HuggingGPT: From Multimodal to AGI

GPT

Source: Machine Heart

ChatGPT has become the manager of hundreds of models.

In recent months, the successive popularity of ChatGPT and GPT-4 has showcased the extraordinary capabilities of large language models (LLMs) in language understanding, generation, interaction, and reasoning, attracting significant attention from both academia and industry, and revealing the potential of LLMs in constructing general artificial intelligence (AGI) systems.

To achieve AGI, LLMs face numerous challenges, including:

Limited by the input and output forms of text generation, current LLMs lack the ability to process complex information such as visual and auditory data;
In real-world scenarios, some complex tasks often consist of multiple sub-tasks, requiring the scheduling and collaboration of multiple models, which exceeds the capabilities of language models;
For some challenging tasks, LLMs show excellent results in zero-shot or few-shot scenarios, but they still lag behind some specialized fine-tuned models.

Among these, the most crucial point is that achieving AGI requires solving complex AI tasks across different domains and modalities, while most existing AI models are designed for specific domains and tasks.

Based on this, researchers from Zhejiang University and Microsoft Research Asia recently proposed a novel method that allows LLMs to act as controllers to manage existing AI models to solve complex AI tasks, using language as a universal interface. The research presents HuggingGPT, a system that utilizes LLMs to connect various AI models in the machine learning community (e.g., HuggingFace) to solve complex AI tasks.

HuggingGPT: From Multimodal to AGI

Paper link: https://arxiv.org/abs/2303.17580

Project link: https://github.com/microsoft/JARVIS

Specifically, when HuggingGPT receives user requests, it uses ChatGPT for task planning, selects models based on available functionality descriptions in HuggingFace, executes each sub-task with the chosen AI model, and summarizes responses based on execution results. With ChatGPT’s powerful language capabilities and HuggingFace’s rich AI models, HuggingGPT can complete complex AI tasks across different modalities and domains, achieving impressive results in challenging tasks involving language, vision, and audio. HuggingGPT paves a new path toward general artificial intelligence.

Let’s first look at examples of tasks completed by HuggingGPT, including document question answering, image transformation, video generation, and audio generation:

HuggingGPT: From Multimodal to AGI

Also for generating complex and detailed textual descriptions for images:

To handle complex AI tasks, LLMs need to coordinate with external models to leverage their capabilities. Therefore, the key issue is how to select appropriate middleware to bridge the connection between LLMs and AI models.

The study notes that each AI model can be represented in a linguistic form by summarizing its model capabilities. Thus, the research proposes a concept: “Language is the universal interface connecting LLMs and AI models.” By incorporating textual descriptions of AI models into prompts, LLMs can be seen as the “brain” managing (including planning, scheduling, and collaborating) AI models.

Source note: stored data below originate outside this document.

-- ==== Sys2Proof/Laws/State.lean ====
section
/-! SUPPORT. What each update of State and of Engine does to each field: one lemma a field, so that no later proof unfolds
an update. -/

namespace Sys2Proof.Machine

variable (s : State)

/-! ## setEngine -/

@[simp] theorem State.engine_mt32 : s.engine .mt32 = s.mt32 := rfl
@[simp] theorem State.engine_mt64 : s.engine .mt64 = s.mt64 := rfl
@[simp] theorem State.engine_setEngine (e : EngineId) (g : Engine e.width) : (s.setEngine e g).engine e = g := by
  cases e <;> rfl
theorem State.engine_setEngine_of_ne {e f : EngineId} (h : f ≠ e) (g : Engine e.width) :
    (s.setEngine e g).engine f = s.engine f := by
  cases e <;> cases f <;> first | rfl | exact absurd rfl h
@[simp] theorem State.setEngine_engine (e : EngineId) : s.setEngine e (s.engine e) = s := by cases e <;> rfl
@[simp] theorem State.setEngine_setEngine (e : EngineId) (g h : Engine e.width) :
    (s.setEngine e g).setEngine e h = s.setEngine e h := by cases e <;> rfl
@[simp] theorem State.setEngine_mt32_mt32 (g : Engine 32) : (s.setEngine .mt32 g).mt32 = g := rfl
@[simp] theorem State.setEngine_mt32_mt64 (g : Engine 32) : (s.setEngine .mt32 g).mt64 = s.mt64 := rfl
@[simp] theorem State.setEngine_mt64_mt64 (g : Engine 64) : (s.setEngine .mt64 g).mt64 = g := rfl
@[simp] theorem State.setEngine_mt64_mt32 (g : Engine 64) : (s.setEngine .mt64 g).mt32 = s.mt32 := rfl
@[simp] theorem State.setEngine_res (e : EngineId) (g : Engine e.width) : (s.setEngine e g).res = s.res := by
  cases e <;> rfl
@[simp] theorem State.setEngine_resValid (e : EngineId) (g : Engine e.width) : (s.setEngine e g).resValid = s.resValid := by
  cases e <;> rfl
@[simp] theorem State.setEngine_status (e : EngineId) (g : Engine e.width) : (s.setEngine e g).status = s.status := by
  cases e <;> rfl
@[simp] theorem State.setEngine_fcmd (e : EngineId) (g : Engine e.width) : (s.setEngine e g).fcmd = s.fcmd := by
  cases e <;> rfl
@[simp] theorem State.setEngine_fopa (e : EngineId) (g : Engine e.width) : (s.setEngine e g).fopa = s.fopa := by
  cases e <;> rfl
@[simp] theorem State.setEngine_cw (e : EngineId) (g : Engine e.width) : (s.setEngine e g).cw = s.cw := by
  cases e <;> rfl
@[simp] theorem State.setEngine_opa (e : EngineId) (g : Engine e.width) : (s.setEngine e g).opa = s.opa := by
  cases e <;> rfl
@[simp] theorem State.setEngine_params (e : EngineId) (g : Engine e.width) : (s.setEngine e g).params = s.params := by
  cases e <;> rfl
@[simp] theorem State.setEngine_hostIn (e : EngineId) (g : Engine e.width) : (s.setEngine e g).hostIn = s.hostIn := by
  cases e <;> rfl
@[simp] theorem State.setEngine_entropyIn (e : EngineId) (g : Engine e.width) : (s.setEngine e g).entropyIn = s.entropyIn := by
  cases e <;> rfl
@[simp] theorem State.setEngine_entropyDraws (e : EngineId) (g : Engine e.width) : (s.setEngine e g).entropyDraws = s.entropyDraws := by
  cases e <;> rfl

/-! ## writeRes -/

@[simp] theorem State.writeRes_engine (v : Word64) (e : EngineId) : (s.writeRes v).engine e = s.engine e := by cases e <;> rfl
@[simp] theorem State.writeRes_mt32 (v : Word64) : (s.writeRes v).mt32 = s.mt32 := rfl
@[simp] theorem State.writeRes_mt64 (v : Word64) : (s.writeRes v).mt64 = s.mt64 := rfl
@[simp] theorem State.writeRes_res (v : Word64) : (s.writeRes v).res = v := rfl
@[simp] theorem State.writeRes_resValid (v : Word64) : (s.writeRes v).resValid = true := rfl
@[simp] theorem State.writeRes_status (v : Word64) : (s.writeRes v).status = s.status := rfl
@[simp] theorem State.writeRes_fcmd (v : Word64) : (s.writeRes v).fcmd = s.fcmd := rfl
@[simp] theorem State.writeRes_fopa (v : Word64) : (s.writeRes v).fopa = s.fopa := rfl
@[simp] theorem State.writeRes_cw (v : Word64) : (s.writeRes v).cw = s.cw := rfl
@[simp] theorem State.writeRes_opa (v : Word64) : (s.writeRes v).opa = s.opa := rfl
@[simp] theorem State.writeRes_params (v : Word64) : (s.writeRes v).params = s.params := rfl
@[simp] theorem State.writeRes_hostIn (v : Word64) : (s.writeRes v).hostIn = s.hostIn := rfl
@[simp] theorem State.writeRes_entropyIn (v : Word64) : (s.writeRes v).entropyIn = s.entropyIn := rfl
@[simp] theorem State.writeRes_entropyDraws (v : Word64) : (s.writeRes v).entropyDraws = s.entropyDraws := rfl

/-! ## raiseFault -/

@[simp] theorem State.raiseFault_engine (c : FaultCode) (e : EngineId) : (s.raiseFault c).engine e = s.engine e := by cases e <;> rfl
@[simp] theorem State.raiseFault_mt32 (c : FaultCode) : (s.raiseFault c).mt32 = s.mt32 := rfl
@[simp] theorem State.raiseFault_mt64 (c : FaultCode) : (s.raiseFault c).mt64 = s.mt64 := rfl
@[simp] theorem State.raiseFault_res (c : FaultCode) : (s.raiseFault c).res = s.res := rfl
@[simp] theorem State.raiseFault_resValid (c : FaultCode) : (s.raiseFault c).resValid = s.resValid := rfl
@[simp] theorem State.raiseFault_status (c : FaultCode) : (s.raiseFault c).status = statusAfterFault s.status c := rfl
@[simp] theorem State.raiseFault_fcmd (c : FaultCode) : (s.raiseFault c).fcmd = s.cw := rfl
@[simp] theorem State.raiseFault_fopa (c : FaultCode) : (s.raiseFault c).fopa = s.opa := rfl
@[simp] theorem State.raiseFault_cw (c : FaultCode) : (s.raiseFault c).cw = s.cw := rfl
@[simp] theorem State.raiseFault_opa (c : FaultCode) : (s.raiseFault c).opa = s.opa := rfl
@[simp] theorem State.raiseFault_params (c : FaultCode) : (s.raiseFault c).params = s.params := rfl
@[simp] theorem State.raiseFault_hostIn (c : FaultCode) : (s.raiseFault c).hostIn = s.hostIn := rfl
@[simp] theorem State.raiseFault_entropyIn (c : FaultCode) : (s.raiseFault c).entropyIn = s.entropyIn := rfl
@[simp] theorem State.raiseFault_entropyDraws (c : FaultCode) : (s.raiseFault c).entropyDraws = s.entropyDraws := rfl

/-! ## capture -/

@[simp] theorem State.capture_engine (c : Command) (e : EngineId) : (s.capture c).engine e = s.engine e := by cases e <;> rfl
@[simp] theorem State.capture_mt32 (c : Command) : (s.capture c).mt32 = s.mt32 := rfl
@[simp] theorem State.capture_mt64 (c : Command) : (s.capture c).mt64 = s.mt64 := rfl
@[simp] theorem State.capture_res (c : Command) : (s.capture c).res = s.res := rfl
@[simp] theorem State.capture_resValid (c : Command) : (s.capture c).resValid = s.resValid := rfl
@[simp] theorem State.capture_status (c : Command) : (s.capture c).status = s.status := rfl
@[simp] theorem State.capture_fcmd (c : Command) : (s.capture c).fcmd = s.fcmd := rfl
@[simp] theorem State.capture_fopa (c : Command) : (s.capture c).fopa = s.fopa := rfl
@[simp] theorem State.capture_cw (c : Command) : (s.capture c).cw = c.cw := rfl
@[simp] theorem State.capture_opa (c : Command) : (s.capture c).opa = c.opa := rfl
@[simp] theorem State.capture_params (c : Command) : (s.capture c).params = s.params := rfl
@[simp] theorem State.capture_hostIn (c : Command) : (s.capture c).hostIn = s.hostIn := rfl
@[simp] theorem State.capture_entropyIn (c : Command) : (s.capture c).entropyIn = s.entropyIn := rfl
@[simp] theorem State.capture_entropyDraws (c : Command) : (s.capture c).entropyDraws = s.entropyDraws := rfl

/-! ## setHostIn -/

@[simp] theorem State.setHostIn_engine (rest : List HostInput) (e : EngineId) : (s.setHostIn rest).engine e = s.engine e := by cases e <;> rfl
@[simp] theorem State.setHostIn_mt32 (rest : List HostInput) : (s.setHostIn rest).mt32 = s.mt32 := rfl
@[simp] theorem State.setHostIn_mt64 (rest : List HostInput) : (s.setHostIn rest).mt64 = s.mt64 := rfl
@[simp] theorem State.setHostIn_res (rest : List HostInput) : (s.setHostIn rest).res = s.res := rfl
@[simp] theorem State.setHostIn_resValid (rest : List HostInput) : (s.setHostIn rest).resValid = s.resValid := rfl
@[simp] theorem State.setHostIn_status (rest : List HostInput) : (s.setHostIn rest).status = s.status := rfl
@[simp] theorem State.setHostIn_fcmd (rest : List HostInput) : (s.setHostIn rest).fcmd = s.fcmd := rfl
@[simp] theorem State.setHostIn_fopa (rest : List HostInput) : (s.setHostIn rest).fopa = s.fopa := rfl
@[simp] theorem State.setHostIn_cw (rest : List HostInput) : (s.setHostIn rest).cw = s.cw := rfl
@[simp] theorem State.setHostIn_opa (rest : List HostInput) : (s.setHostIn rest).opa = s.opa := rfl
@[simp] theorem State.setHostIn_params (rest : List HostInput) : (s.setHostIn rest).params = s.params := rfl
@[simp] theorem State.setHostIn_hostIn (rest : List HostInput) : (s.setHostIn rest).hostIn = rest := rfl
@[simp] theorem State.setHostIn_entropyIn (rest : List HostInput) : (s.setHostIn rest).entropyIn = s.entropyIn := rfl
@[simp] theorem State.setHostIn_entropyDraws (rest : List HostInput) : (s.setHostIn rest).entropyDraws = s.entropyDraws := rfl

/-! ## assertReset -/

-- the engines after assertReset are stated by their fields
@[simp] theorem State.assertReset_mt32 : (s.assertReset).mt32 = Engine.reset 32 constsMt32.n s.params.kmax := rfl
@[simp] theorem State.assertReset_mt64 : (s.assertReset).mt64 = Engine.reset 64 constsMt64.n s.params.kmax := rfl
@[simp] theorem State.assertReset_res : (s.assertReset).res = 0 := rfl
@[simp] theorem State.assertReset_resValid : (s.assertReset).resValid = false := rfl
@[simp] theorem State.assertReset_status : (s.assertReset).status = 0x00000002 := rfl
@[simp] theorem State.assertReset_fcmd : (s.assertReset).fcmd = 0 := rfl
@[simp] theorem State.assertReset_fopa : (s.assertReset).fopa = 0 := rfl
@[simp] theorem State.assertReset_cw : (s.assertReset).cw = 0 := rfl
@[simp] theorem State.assertReset_opa : (s.assertReset).opa = 0 := rfl
@[simp] theorem State.assertReset_params : (s.assertReset).params = s.params := rfl
@[simp] theorem State.assertReset_hostIn : (s.assertReset).hostIn = s.hostIn := rfl
@[simp] theorem State.assertReset_entropyIn : (s.assertReset).entropyIn = s.entropyIn := rfl
@[simp] theorem State.assertReset_entropyDraws : (s.assertReset).entropyDraws = s.entropyDraws := rfl

/-! ## afterEntropy -/

@[simp] theorem State.afterEntropy_engine (e : EngineId) : s.afterEntropy.engine e = s.engine e := by
  cases e <;> (unfold State.afterEntropy; split <;> rfl)
@[simp] theorem State.afterEntropy_mt32 : s.afterEntropy.mt32 = s.mt32 := by
  unfold State.afterEntropy; split <;> rfl
@[simp] theorem State.afterEntropy_mt64 : s.afterEntropy.mt64 = s.mt64 := by
  unfold State.afterEntropy; split <;> rfl
@[simp] theorem State.afterEntropy_res : s.afterEntropy.res = s.res := by
  unfold State.afterEntropy; split <;> rfl
@[simp] theorem State.afterEntropy_resValid : s.afterEntropy.resValid = s.resValid := by
  unfold State.afterEntropy; split <;> rfl
@[simp] theorem State.afterEntropy_status : s.afterEntropy.status = s.status := by
  unfold State.afterEntropy; split <;> rfl
@[simp] theorem State.afterEntropy_fcmd : s.afterEntropy.fcmd = s.fcmd := by
  unfold State.afterEntropy; split <;> rfl
@[simp] theorem State.afterEntropy_fopa : s.afterEntropy.fopa = s.fopa := by
  unfold State.afterEntropy; split <;> rfl
@[simp] theorem State.afterEntropy_cw : s.afterEntropy.cw = s.cw := by
  unfold State.afterEntropy; split <;> rfl
@[simp] theorem State.afterEntropy_opa : s.afterEntropy.opa = s.opa := by
  unfold State.afterEntropy; split <;> rfl
@[simp] theorem State.afterEntropy_params : s.afterEntropy.params = s.params := by
  unfold State.afterEntropy; split <;> rfl
@[simp] theorem State.afterEntropy_hostIn : s.afterEntropy.hostIn = s.hostIn := by
  unfold State.afterEntropy; split <;> rfl

/-! ## How the updates pass one another -/

/-- Using up an entropy answer and replacing an engine commute: the entropy port is no part of an engine (R41). -/
theorem State.afterEntropy_setEngine (e : EngineId) (g : Engine e.width) :
    (s.setEngine e g).afterEntropy = s.afterEntropy.setEngine e g := by
  simp only [State.afterEntropy, State.setEngine_entropyIn, State.setEngine_entropyDraws]
  split <;> cases e <;> rfl
@[simp] theorem State.entropyAnswer_setEngine (e : EngineId) (g : Engine e.width) :
    (s.setEngine e g).entropyAnswer = s.entropyAnswer := by
  simp only [State.entropyAnswer, State.setEngine_entropyIn, State.setEngine_entropyDraws]
theorem State.writeRes_setEngine (e : EngineId) (g : Engine e.width) (v : Word64) :
    (s.setEngine e g).writeRes v = (s.writeRes v).setEngine e g := by cases e <;> rfl

/-- A state is its two engines and its other fields. -/
theorem State.ext_engines {s t : State} (h : ∀ e, t.engine e = s.engine e)
    (hres : t.res = s.res) (hval : t.resValid = s.resValid) (hst : t.status = s.status) (hfc : t.fcmd = s.fcmd)
    (hfo : t.fopa = s.fopa) (hcw : t.cw = s.cw) (hop : t.opa = s.opa) (hpa : t.params = s.params)
    (hho : t.hostIn = s.hostIn) (hei : t.entropyIn = s.entropyIn) (hed : t.entropyDraws = s.entropyDraws) : t = s := by
  have h32 : t.mt32 = s.mt32 := h .mt32
  have h64 : t.mt64 = s.mt64 := h .mt64
  cases s; cases t; simp_all

/-! ## Engine updates -/

variable {w : Nat} (k : Consts w) (g : Engine w)

@[simp] theorem Engine.scalarSeed_buf (x : Word64) : (g.scalarSeed k x).buf = scalarWords k x := rfl
@[simp] theorem Engine.scalarSeed_remaining (x : Word64) : (g.scalarSeed k x).remaining = 1 := rfl
@[simp] theorem Engine.scalarSeed_cursor (x : Word64) : (g.scalarSeed k x).cursor = g.cursor := rfl
@[simp] theorem Engine.scalarSeed_seeded (x : Word64) : (g.scalarSeed k x).seeded = true := rfl
@[simp] theorem Engine.scalarSeed_key (x : Word64) : (g.scalarSeed k x).key = g.key := rfl
@[simp] theorem Engine.scalarSeed_klen (x : Word64) : (g.scalarSeed k x).klen = g.klen := rfl
@[simp] theorem Engine.arraySeed_buf (key : List (BitVec w)) : (g.arraySeed k key).buf = arrayWords k key := rfl
@[simp] theorem Engine.arraySeed_remaining (key : List (BitVec w)) : (g.arraySeed k key).remaining = 1 := rfl
@[simp] theorem Engine.arraySeed_cursor (key : List (BitVec w)) : (g.arraySeed k key).cursor = g.cursor := rfl
@[simp] theorem Engine.arraySeed_seeded (key : List (BitVec w)) : (g.arraySeed k key).seeded = true := rfl
@[simp] theorem Engine.arraySeed_key (key : List (BitVec w)) : (g.arraySeed k key).key = g.key := rfl
@[simp] theorem Engine.arraySeed_klen (key : List (BitVec w)) : (g.arraySeed k key).klen = g.klen := rfl
@[simp] theorem Engine.keyClear_buf : (g.keyClear).buf = g.buf := rfl
@[simp] theorem Engine.keyClear_remaining : (g.keyClear).remaining = g.remaining := rfl
@[simp] theorem Engine.keyClear_cursor : (g.keyClear).cursor = g.cursor := rfl
@[simp] theorem Engine.keyClear_seeded : (g.keyClear).seeded = g.seeded := rfl
@[simp] theorem Engine.keyClear_key : (g.keyClear).key = g.key := rfl
@[simp] theorem Engine.keyClear_klen : (g.keyClear).klen = 0 := rfl
@[simp] theorem Engine.withDefaultSeed_of_seeded (h : g.seeded = true) : g.withDefaultSeed k = g := by
  simp [Engine.withDefaultSeed, h]
@[simp] theorem Engine.withDefaultSeed_of_not_seeded (h : g.seeded = false) :
    g.withDefaultSeed k = g.scalarSeed k seedDefault := by simp [Engine.withDefaultSeed, h]
@[simp] theorem Engine.withDefaultSeed_seeded : (g.withDefaultSeed k).seeded = true := by
  unfold Engine.withDefaultSeed; split <;> simp_all
@[simp] theorem Engine.withDefaultSeed_key : (g.withDefaultSeed k).key = g.key := by
  unfold Engine.withDefaultSeed; split <;> rfl
@[simp] theorem Engine.withDefaultSeed_klen : (g.withDefaultSeed k).klen = g.klen := by
  unfold Engine.withDefaultSeed; split <;> rfl
@[simp] theorem Engine.regenerate_buf : (g.regenerate k).buf = twistWords k (g.withDefaultSeed k).buf := rfl
@[simp] theorem Engine.regenerate_remaining : (g.regenerate k).remaining = k.n := rfl
@[simp] theorem Engine.regenerate_cursor : (g.regenerate k).cursor = 0 := rfl
@[simp] theorem Engine.regenerate_seeded : (g.regenerate k).seeded = true := by simp [Engine.regenerate]
@[simp] theorem Engine.regenerate_key : (g.regenerate k).key = g.key := by simp [Engine.regenerate]
@[simp] theorem Engine.regenerate_klen : (g.regenerate k).klen = g.klen := by simp [Engine.regenerate]

end Sys2Proof.Machine
end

Another challenge is that solving a large number of AI tasks requires collecting a substantial amount of high-quality model descriptions. In this regard, the study notes that some public ML communities often provide various models suitable for specific AI tasks, and these models have clearly defined descriptions. Therefore, the study decided to connect LLMs (e.g., ChatGPT) with public ML communities (e.g., GitHub, HuggingFace, Azure, etc.) to solve complex AI tasks through language-based interfaces.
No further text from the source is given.